● Your instructions:
Check each line of the data for "engineStart" and select those that have it.

[Collected data]
● ● ● ● ●

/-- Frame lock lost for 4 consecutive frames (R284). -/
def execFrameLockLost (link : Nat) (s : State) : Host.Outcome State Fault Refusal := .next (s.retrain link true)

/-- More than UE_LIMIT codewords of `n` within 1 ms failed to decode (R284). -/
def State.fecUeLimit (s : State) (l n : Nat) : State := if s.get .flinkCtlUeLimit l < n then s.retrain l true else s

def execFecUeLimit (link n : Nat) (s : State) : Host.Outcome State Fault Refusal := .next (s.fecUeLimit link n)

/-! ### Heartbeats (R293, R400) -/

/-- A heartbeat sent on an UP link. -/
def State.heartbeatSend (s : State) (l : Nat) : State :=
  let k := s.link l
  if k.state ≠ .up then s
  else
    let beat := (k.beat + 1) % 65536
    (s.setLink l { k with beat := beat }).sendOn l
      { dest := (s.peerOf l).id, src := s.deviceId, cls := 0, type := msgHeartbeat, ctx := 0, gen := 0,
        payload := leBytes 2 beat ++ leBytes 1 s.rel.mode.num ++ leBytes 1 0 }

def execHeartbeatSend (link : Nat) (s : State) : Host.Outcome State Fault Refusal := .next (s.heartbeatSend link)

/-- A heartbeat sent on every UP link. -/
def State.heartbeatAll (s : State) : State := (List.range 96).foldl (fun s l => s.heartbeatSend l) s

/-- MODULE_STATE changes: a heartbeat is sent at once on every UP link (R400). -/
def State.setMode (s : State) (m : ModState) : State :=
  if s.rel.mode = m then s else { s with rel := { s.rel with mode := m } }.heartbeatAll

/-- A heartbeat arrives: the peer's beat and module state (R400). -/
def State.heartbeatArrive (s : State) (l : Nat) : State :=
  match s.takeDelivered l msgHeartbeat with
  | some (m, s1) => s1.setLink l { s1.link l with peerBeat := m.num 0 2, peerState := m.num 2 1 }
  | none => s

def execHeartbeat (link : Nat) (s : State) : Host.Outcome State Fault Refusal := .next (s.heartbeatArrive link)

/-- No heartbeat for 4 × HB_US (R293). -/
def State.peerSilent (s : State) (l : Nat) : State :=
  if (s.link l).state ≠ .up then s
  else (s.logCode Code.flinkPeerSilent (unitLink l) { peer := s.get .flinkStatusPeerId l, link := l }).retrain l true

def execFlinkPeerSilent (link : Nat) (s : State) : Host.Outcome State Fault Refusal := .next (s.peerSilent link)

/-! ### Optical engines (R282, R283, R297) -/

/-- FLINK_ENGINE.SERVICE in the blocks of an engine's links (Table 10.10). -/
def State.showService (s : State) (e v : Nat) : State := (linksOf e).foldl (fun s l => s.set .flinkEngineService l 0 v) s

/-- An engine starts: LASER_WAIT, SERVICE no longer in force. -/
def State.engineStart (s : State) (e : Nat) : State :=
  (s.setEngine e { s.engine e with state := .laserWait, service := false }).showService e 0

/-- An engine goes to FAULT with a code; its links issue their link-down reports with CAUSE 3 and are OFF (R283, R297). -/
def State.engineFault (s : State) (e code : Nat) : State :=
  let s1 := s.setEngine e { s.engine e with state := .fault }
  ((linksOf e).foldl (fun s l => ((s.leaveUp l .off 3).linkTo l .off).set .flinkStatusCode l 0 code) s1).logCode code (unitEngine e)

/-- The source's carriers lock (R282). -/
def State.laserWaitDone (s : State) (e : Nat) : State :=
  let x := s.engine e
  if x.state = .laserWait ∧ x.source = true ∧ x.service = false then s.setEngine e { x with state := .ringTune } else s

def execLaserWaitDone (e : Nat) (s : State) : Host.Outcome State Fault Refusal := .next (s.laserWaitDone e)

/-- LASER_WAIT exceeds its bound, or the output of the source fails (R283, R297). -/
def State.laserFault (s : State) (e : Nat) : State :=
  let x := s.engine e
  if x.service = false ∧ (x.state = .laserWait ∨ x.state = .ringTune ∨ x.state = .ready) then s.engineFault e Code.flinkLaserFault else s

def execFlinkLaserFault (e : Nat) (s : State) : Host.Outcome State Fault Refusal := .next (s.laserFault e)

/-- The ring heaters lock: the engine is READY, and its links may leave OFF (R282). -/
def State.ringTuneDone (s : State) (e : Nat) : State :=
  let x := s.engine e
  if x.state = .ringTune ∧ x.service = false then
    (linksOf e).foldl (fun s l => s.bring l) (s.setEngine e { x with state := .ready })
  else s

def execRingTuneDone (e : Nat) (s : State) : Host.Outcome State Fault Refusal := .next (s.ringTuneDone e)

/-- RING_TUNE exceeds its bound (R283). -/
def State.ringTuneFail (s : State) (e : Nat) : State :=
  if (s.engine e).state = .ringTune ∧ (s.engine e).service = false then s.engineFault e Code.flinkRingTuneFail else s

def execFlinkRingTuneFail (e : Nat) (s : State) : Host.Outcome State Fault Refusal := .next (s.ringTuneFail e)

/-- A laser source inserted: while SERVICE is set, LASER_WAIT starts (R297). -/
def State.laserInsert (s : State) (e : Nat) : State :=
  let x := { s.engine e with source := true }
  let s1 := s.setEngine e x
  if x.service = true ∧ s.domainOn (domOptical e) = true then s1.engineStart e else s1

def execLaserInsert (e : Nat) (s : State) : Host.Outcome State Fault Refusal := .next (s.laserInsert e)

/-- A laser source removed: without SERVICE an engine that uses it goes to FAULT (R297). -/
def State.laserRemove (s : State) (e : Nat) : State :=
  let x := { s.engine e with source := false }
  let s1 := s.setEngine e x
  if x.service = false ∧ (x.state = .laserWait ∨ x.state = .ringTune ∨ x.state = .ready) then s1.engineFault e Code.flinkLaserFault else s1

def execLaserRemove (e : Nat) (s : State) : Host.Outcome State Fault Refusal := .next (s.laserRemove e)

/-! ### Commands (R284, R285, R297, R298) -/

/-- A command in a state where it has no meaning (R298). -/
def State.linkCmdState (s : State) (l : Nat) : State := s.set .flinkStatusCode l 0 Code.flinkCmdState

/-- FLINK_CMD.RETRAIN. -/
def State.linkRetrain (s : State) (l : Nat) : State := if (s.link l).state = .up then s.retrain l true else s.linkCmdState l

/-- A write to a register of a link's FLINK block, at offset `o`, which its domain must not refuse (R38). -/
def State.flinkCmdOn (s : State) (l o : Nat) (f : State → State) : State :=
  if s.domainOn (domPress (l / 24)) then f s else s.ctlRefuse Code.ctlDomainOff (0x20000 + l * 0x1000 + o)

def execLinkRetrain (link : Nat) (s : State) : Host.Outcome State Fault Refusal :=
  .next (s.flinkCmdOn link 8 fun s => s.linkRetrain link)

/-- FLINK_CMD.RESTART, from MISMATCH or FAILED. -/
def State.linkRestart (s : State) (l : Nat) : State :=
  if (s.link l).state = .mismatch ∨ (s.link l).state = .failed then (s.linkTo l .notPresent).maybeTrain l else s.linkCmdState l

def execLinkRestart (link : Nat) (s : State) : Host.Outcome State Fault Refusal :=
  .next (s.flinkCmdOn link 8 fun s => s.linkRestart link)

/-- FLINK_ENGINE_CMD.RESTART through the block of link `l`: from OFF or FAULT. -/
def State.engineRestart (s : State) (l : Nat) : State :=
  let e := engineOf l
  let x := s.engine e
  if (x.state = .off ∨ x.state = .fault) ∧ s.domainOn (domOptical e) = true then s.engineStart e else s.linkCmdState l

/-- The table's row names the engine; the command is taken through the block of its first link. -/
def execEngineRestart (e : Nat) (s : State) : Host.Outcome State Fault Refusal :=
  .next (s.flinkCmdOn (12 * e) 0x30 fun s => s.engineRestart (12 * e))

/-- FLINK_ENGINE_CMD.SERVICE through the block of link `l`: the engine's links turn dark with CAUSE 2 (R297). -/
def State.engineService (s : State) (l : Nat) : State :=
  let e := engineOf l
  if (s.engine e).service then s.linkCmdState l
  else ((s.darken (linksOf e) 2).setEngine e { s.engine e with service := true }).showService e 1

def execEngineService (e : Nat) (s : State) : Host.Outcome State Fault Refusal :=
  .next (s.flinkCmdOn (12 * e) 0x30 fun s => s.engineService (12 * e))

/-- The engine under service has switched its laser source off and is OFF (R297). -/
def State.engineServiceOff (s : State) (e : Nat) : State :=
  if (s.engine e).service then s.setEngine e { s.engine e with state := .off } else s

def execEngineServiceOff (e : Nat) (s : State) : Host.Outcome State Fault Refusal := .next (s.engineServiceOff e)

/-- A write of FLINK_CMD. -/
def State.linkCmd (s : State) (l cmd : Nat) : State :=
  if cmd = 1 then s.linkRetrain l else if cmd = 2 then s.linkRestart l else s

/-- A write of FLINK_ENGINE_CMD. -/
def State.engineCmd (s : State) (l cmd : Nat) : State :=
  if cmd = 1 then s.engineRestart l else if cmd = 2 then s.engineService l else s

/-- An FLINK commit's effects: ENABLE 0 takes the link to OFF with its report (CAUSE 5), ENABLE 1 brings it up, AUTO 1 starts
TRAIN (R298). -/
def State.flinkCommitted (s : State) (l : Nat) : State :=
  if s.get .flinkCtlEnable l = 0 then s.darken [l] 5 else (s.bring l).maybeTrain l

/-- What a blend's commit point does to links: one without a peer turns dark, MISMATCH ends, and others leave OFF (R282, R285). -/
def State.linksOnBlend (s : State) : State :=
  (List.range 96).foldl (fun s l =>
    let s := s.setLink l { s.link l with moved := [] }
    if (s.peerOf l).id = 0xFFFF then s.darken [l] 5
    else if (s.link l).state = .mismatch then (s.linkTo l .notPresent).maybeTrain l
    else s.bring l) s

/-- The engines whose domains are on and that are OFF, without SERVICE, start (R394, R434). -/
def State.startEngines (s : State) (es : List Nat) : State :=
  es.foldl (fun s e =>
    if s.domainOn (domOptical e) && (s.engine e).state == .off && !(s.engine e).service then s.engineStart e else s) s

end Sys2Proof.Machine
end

● ● ● ● ●

● Response to the exercise:
def State.engineStart (s : State) (e : Nat) : State :=
  if x.service = true ∧ s.domainOn (domOptical e) = true then s1.engineStart e else s1
  if (x.state = .off ∨ x.state = .fault) ∧ s.domainOn (domOptical e) = true then s.engineStart e else s.linkCmdState l
    if s.domainOn (domOptical e) && (s.engine e).state == .off && !(s.engine e).service then s.engineStart e else s) s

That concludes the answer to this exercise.